- Composed: 1940
- Published: 1956
- Recorded: London Symphony Orchestra; Mansel Thomas; 1949;

Premiere
- Date: 29 October 1941
- Conductor: Eric Fogg
- Performers: BBC Northern Orchestra

= Fantasia on Welsh Nursery Tunes =

Work for symphonic orchestra by Grace Williams

The Fantasia on Welsh Nursery Tunes is a composition for symphonic orchestra, based on traditional Welsh nursery tunes and lullabies, composed by Grace Williams in 1940. Although not typical of Williams' work it brought her to prominence and is the composer's most popular work.

I had a thorough grounding in Welsh airs and Welsh folk songs when I was a child and teenager, and they found their way into some very early works, now withdrawn, and of course into the Fantasia.
— Grace Williams, Interview with Heward Rees

The orchestration includes the harp to add a Welsh flavour and percussion to evoke memories of childhood.

==Composition history==

It is not clear when Williams started to compose the Fantasia but Benjamin Britten records a meeting with Williams to discuss "her new Welsh variations" on 24 March 1938. Williams claimed that "I tossed it off (i.e. the sketch of it) in an evening" – in a letter to Idris Lewis (musical director of British International Pictures) in June 1942. The last page of the score is annotated "Feb 9th 1940".

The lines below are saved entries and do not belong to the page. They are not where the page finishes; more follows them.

/-- Twill as a whole. -/
structure TwlSt where
  ports : Tab Port
  /-- Tile: topology ports in the order chosen (R16). -/
  topo : List Nat
  upstream : Option Nat
  /-- Tile: primary and backup senders of a dual-homed ring, with the port of the backup's last LIVENESS. -/
  primary : Option Nat
  backup : Option (Nat × Nat)
  /-- Tile: last LIVENESS from the serving sender: FRAME, HOPS and LT in ns. -/
  lastLive : Option (Nat × Nat × Nat)
  /-- Tile: TPL in the last DISCOVER of each sender (R504). -/
  discTpl : Tab Nat
  /-- Broadcasts seen: SRC and identifying tag (R23). -/
  seen : List (Nat × Nat)
  deriving DecidableEq, Repr

/-- Damask beside its registers (R325, R344). -/
structure DmkSt where
  /-- The factory layer in memory, once loaded. -/
  factory : Option (List Byte)
  /-- The current user layer in memory, and one written that becomes current at the next frame close. -/
  user : Option (List Byte)
  userNext : Option (List Byte)
  /-- A user or factory layer write in progress: the command, and the bytes being written. -/
  userWrite : Option (Pkt × List Byte)
  factoryWrite : Option (Pkt × List Byte)
  /-- Ageing: ACC and CODE by lamp index, QLAST and POWER by cell, and Q. -/
  acc : Tab Nat
  code : Tab Nat
  qlast : Tab Nat
  power : Tab Nat
  q : Nat
  /-- Codes computed for the frame being prepared, by lamp index, and the positions they belong to. -/
  newCode : Tab Nat
  corrected : List Nat
  /-- Positions marked for re-push of the next frame; every position is marked. -/
  marks : List Nat
  markAll : Bool
  /-- Zone estimates handed over for the next frame, in 1/16 °C (R341). -/
  estimates : Tab Int
  /-- Next position of the sweep (R348). -/
  sweep : Nat
  /-- Content power of the last frame corrected, in uW (R349). -/
  framePower : Nat
  /-- DMK_CTRL in force (R357). -/
  ctrl : Word
  /-- A further checkpoint was asked for; local time in ns at which the last one began. -/
  ckptAgain : Bool
  ckptBegan : Nat
  /-- The checkpoint being written: its slot and image. -/
  ckptWrite : Option (Nat × List Byte)
  ckptDoneAt : Option Nat
  /-- module-release waiting for its checkpoint (R355). -/
  release : Option Pkt
  /-- Geometry held before the module left (R356). -/
  oldGeom : Option (Nat × Nat)
  /-- The ageing records in memory are those a warm reset retained (R47). -/
  ageKept : Bool
  deriving DecidableEq, Repr

/-- A READ outstanding or waiting on a strand group (R368): its parameters and the command that asked, if any. -/
structure StrRead where
  strand : Nat
  drv : Nat
  sel : Nat
  y0 : Nat
  ny : Nat
  c0 : Nat
  nc : Nat
  pkt : Option Pkt
  deriving DecidableEq, Repr

/-- The strand output beside its registers. -/
structure StrSt where
  /-- The geometry record in force, and one supplied by command with the FACTORY_ID it is bound to (R373). -/
  geo : Option (List Byte)
  geoCmd : Option (List Byte × List Byte)
  /-- WRITEs still to be sent on each strand in the push under way, in order: position, block, and the WT in ns at which
  the WRITE ends; and the frame. -/
  queue : Tab (List (Nat × Nat × Nat))
  pushFrame : Option Nat
  pushFrom : Nat
  /-- Positions cut off from the last push, carried over (R375). -/
  carry : List Nat
  /-- Between a frame's close and the end of its push window (R374). -/
  inWindow : Bool
  /-- ARM sent for the next swap: scale and UNBLANK. -/
  armed : Option (Nat × Bool)
  /-- Outstanding READ and waiting command READs by group; the next driver to poll by group. -/
  reading : Tab StrRead
  waiting : Tab (List StrRead)
  pollNext : Tab Nat
  /-- Consecutive timeouts by driver. -/
  timeouts : Tab Nat
  /-- Strands to enumerate: addresses still to be identified, and the lowest that failed. -/
  enums : Tab (List Nat × Option Nat)
  /-- Commands waiting for enumerations, with their strands. -/
  enumWait : List (Pkt × List Nat)
  enumerated : List Nat
  /-- A clock period change that waits for the next present instant (R385). -/
  clkNext : Option Nat
  vddLost : Bool
  /-- A CONFIG with a new RET_EXP waits for the end of the push window; CYC_LEN last sent (R383). -/
  cfgDue : Bool
  cycSent : Nat
  /-- A SWAP_CYC was sent for the present frame in place of SWAP and of the CYC of cycle 0 (R367). -/
  swapCyc : Bool
  /-- The drivers are blanked. -/
  blanked : Bool
  deriving DecidableEq, Repr

/-- A budget held by a tile (Table 13.10). -/
structure BudgetMsg where
  bseq : Nat
  flags : Nat
  feed : Nat
  b : Nat
  floor : Nat
  vref : Nat
  period : Nat
  deriving DecidableEq, Repr

/-- What a tile gathers over a budget period for DEMAND (Table 13.9). -/
structure DemandAcc where
  demand : Nat
  lampSum : Nat
  lampN : Nat
  pinSum : Nat
  pinN : Nat
  vinMin : Option Nat
  rho : Nat
  frames : Nat
  deriving DecidableEq, Repr

/-- What a sender keeps of a slot for budgets beside the slot budget record. -/
structure FeedSlot where
  pmax : Nat
  lamp : Nat
  noContent : Bool
  telem : Bool
  /-- Local time in ns of the last DEMAND, and of the last DEMAND or else the first BUDGET. -/
  demandAt : Option Nat
  since : Nat
  /-- O_i has been updated from telemetry (R414). -/
  measured : Bool
  /-- Budgets sent, with local time in ns, newest first. -/
  sent : List (Nat × Nat)
  /-- BSEQ of a decrease that has not been echoed, and whether its second has passed. -/
  lowered : Option Nat
  silent : Bool
  /-- FLOOR and VREF sent last. -/
  floor : Nat
  vref : Nat
  deriving DecidableEq, Repr

/-- Thermal management and power beside its registers. -/
structure ThmSt where
  /-- The 24 nodes of the die model (R396), in 2^-20 °C. -/
  die : List Int
  seeded : Bool
  /-- Zone model (R397): rise above case by zone, in 2^-20 °C, and T_CASE, in 1/16 °C. -/
  rise : Tab Int
  tcase : Int
  /-- Module thermal record in force; none for the defaults of R401. -/
  mrec : Option (List Byte)
  /-- Successive disagreements, successive good samples and successive unacknowledged reads, by sensor. -/
  bad : Tab Nat
  good : Tab Nat
  nack : Tab Nat
  /-- Last valid reading of a remote diode, and die node 23 at that reading. -/
  diodeRef : Tab (Int × Int)
  /-- Successive samples of an on-die sensor at 125 °C or more. -/
  hot : Tab Nat
  /-- Sensors that hold STEP_FLOOR, with the step each holds (R405). -/
  floorBy : Tab Nat
  /-- Local time in ns at which a threshold's dwell timer started. -/
  dwell : Tab Nat
  /-- Lane calibration thresholds: state and dwell start, by port times 4 plus lane. -/
  lanes : Tab (Nat × Nat)
  /-- IDEALITY, RSERIES of the remote diodes; GAIN, OFFSET of the monitor channels, as command bytes. -/
  diodes : Tab (List Byte)
  amon : Tab (List Byte)
  /-- Supplies configured (R420): number and bus; rounds failed, VOUT exponent and STATUS_INPUT by supply. -/
  nsup : Nat
  bus : Nat
  supFail : Tab Nat
  supVmode : Tab Nat
  supInput : Tab Nat
  /-- Derating curves: own, and by feed entry; none listed: the reset curve. -/
  curve : List (Nat × Nat)
  feedCurves : Tab (List (Nat × Nat))
  /-- Tile: budget in force, budget received that applies from the next close, and when the last one came. -/
  budget : Option BudgetMsg
  budgetNext : Option BudgetMsg
  budgetAt : Nat
  acc : DemandAcc
  /-- Sums of READ_POUT, in mW, of the last rounds in STANDBY with the drivers blanked, newest first (R410). -/
  ot : List Nat
  /-- P of the last frame handed over, and the frame and scale computed last. -/
  lastP : Nat
  scale : Option (Nat × Nat)
  /-- A scale computed in HOLD that waits for its ARM (R409). -/
  rescale : Option Nat
  /-- The throttle step whose CAP is in force: taken at each frame close (R403). -/
  capStep : Nat
  /-- P of the frame being shown and its scale. -/
  shown : Option (Nat × Nat)
  /-- Sender: slots, VIN reports of the feeds, budgets held back by feed, feeds gathering SAG, claims of peers. -/
  slots : Tab FeedSlot
  vins : Tab (List (Nat × Nat))
  heldBack : Tab (List (Nat × BudgetMsg))
  gather : List Nat
  /-- Feeds whose last computation was short (R414). -/
  shorts : List Nat
  claims : Tab (List Byte × Nat)
  deriving DecidableEq, Repr

/-- The secure store (R432 to R436), decrypted. Keys are 96 bytes. -/
structure Store where
  owner : List Byte
  /-- Delegate keys with their class masks, slots 1 to 8. -/
  delegates : Tab (List Byte × Nat)
  /-- LAST_CTR by signer slot. -/
  lastCtr : Tab Nat
  deny : List (List Byte)
  /-- Module signers by slot: issuer and module signer certificates. -/
  signers : Tab (List Byte)
  /-- POLICY of sources 0 to 10, PFLAGS and REKEY_H (set-policy). -/
  policies : List Nat
  pflags : Nat
  rekeyH : Nat
  restricted : Bool
  deriving DecidableEq, Repr

/-- A tamper event with its stamps (R456). -/
structure TamperRec where
  source : Nat
  policy : Nat
  lt : Nat
  wt : Nat
  detail : Nat
  seq : Nat
  deriving DecidableEq, Repr

/-- An envelope that passed its checks, with the copy of its referenced data (R439, R440). -/
structure Released where
  pkt : Pkt
  copy : Option (List Byte)
  deriving DecidableEq, Repr

/-- SEC beside its registers. -/
structure SecSt where
  /-- The secure store has been loaded since the last reset. -/
  loaded : Bool
  /-- Envelopes under check, oldest first, and commands released. -/
  queue : List Pkt
  released : List Released
  /-- Local times in ns of refusals by requester; throttled requesters with the time of their last verification. -/
  refusals : List (Req × Nat)
  throttled : List (Req × Nat)
  /-- Debug nonce with its expiry, and who asked. -/
  nonce : Option (List Byte × Nat × Req)
  /-- Local time in ns at which the debug unlock ends. -/
  debugEnd : Option Nat
  /-- Events latched before arming: source, LT, WT and detail. -/
  latched : List TamperRec
  /-- Occurrences of sources 7, 9 and 10 with LT in ns, newest first; source 10 keeps one list for each port. -/
  occurrences : Tab (List Nat)
  /-- The last 16 tamper events, newest first. -/
  recent : List TamperRec
  /-- Sources whose condition holds now (Table 14.14). -/
  active : List Nat
  /-- The instruction the JTAG port acts on (R459). -/
  jtag : JtagInstr
  deriving DecidableEq, Repr

/-- An image slot's entry of the boot record (Table 16.2). -/
structure SlotRec where
  state : Nat
  reason : Nat
  tries : Nat
  fw : Nat
  svn : Nat
  tpl : Nat
  csl : Nat
  cfs : Nat
  cfsMin : Nat
  mflags : Nat
  bundleLen : Nat
  eqOffset : Nat
  eqLen : Nat
  mdigest : List Byte
  deriving DecidableEq, Repr

/-- The boot record in force (R499). -/
structure BootRec where
  seq : Nat
  current : Nat
  lastAct : Nat
  slotA : SlotRec
  slotB : SlotRec
  deriving DecidableEq, Repr

/-- A configuration item: ITEM, INST and data (R512). -/
structure Item where
  item : Nat
  inst : Nat
  data : List Byte
  deriving DecidableEq, Repr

The Fantasia may have been modelled on Sir Henry Wood's Fantasia on British Sea Songs, or the fantasias on folk tunes by Vaughan Williams, Williams' teacher, where a number of familiar tunes are joined with original music.

==Structure and instrumentation==

The work lasts about 11 minutes and is in one movement using eight Welsh tunes. The beginning and end use the quicker tunes which frame a middle section which uses the slower, wistful tunes. Each tune is stated and discussed, and followed by a transition into the next tune. The work finishes with a return to the initial theme. The tunes, in order, are:

- Jim Cro (Note: A card game popular with miners) – also known as Dacw Mam yn Dwâd (Here's mummy coming) (Note: The tune bears a close resemblance to Yankee Doodle)
- Deryn y Bwn (The Bittern) (Note: Deryn y Bwn is not included in the list of tunes Williams prefaced in the score, but has been identified by Boyd.)
- Migildi, Magildi (nonsense words imitating the sound of a hammer on an anvil)
- Si lwli mabi (Sleep my baby)
- Gee Geffyl Bach (Gee-up, little horse)
- Cysga Di, Fy Mhlentyn Tlws (Sleep, my pretty child)
- Yr eneth ffein ddu (Where are you going, my pretty maid?)
- Cadi Ha (Summer Katie) (Note: A song linked to May Day celebrations in North East Wales. The "Katie" is a man dressed as a woman who leads the celebrations. The Cadi Ha festival dates back 200 years, but lapsed after World War I until it was revived in 1998 at Holywell.)

The Fantasia starts at a lively pace (allegro vivo) with the tune (Jim Cro) played on the trumpet. (Note: The trumpet was one of Williams' favourite instruments.) The trumpet, now muted, introduces Deryn y Bwn (the rhythm of the original tune is adapted to match that of Jim Cro). Migildi, Magildi starts on the glockenspiel (one bar), then the strings (one bar), the glockenspiel again (one bar), and strings again (one bar), before the oboe completes the tune. (Note: After the trumpet, the oboe (and the cor anglais) were the particular favourite orchestral instruments of Williams.)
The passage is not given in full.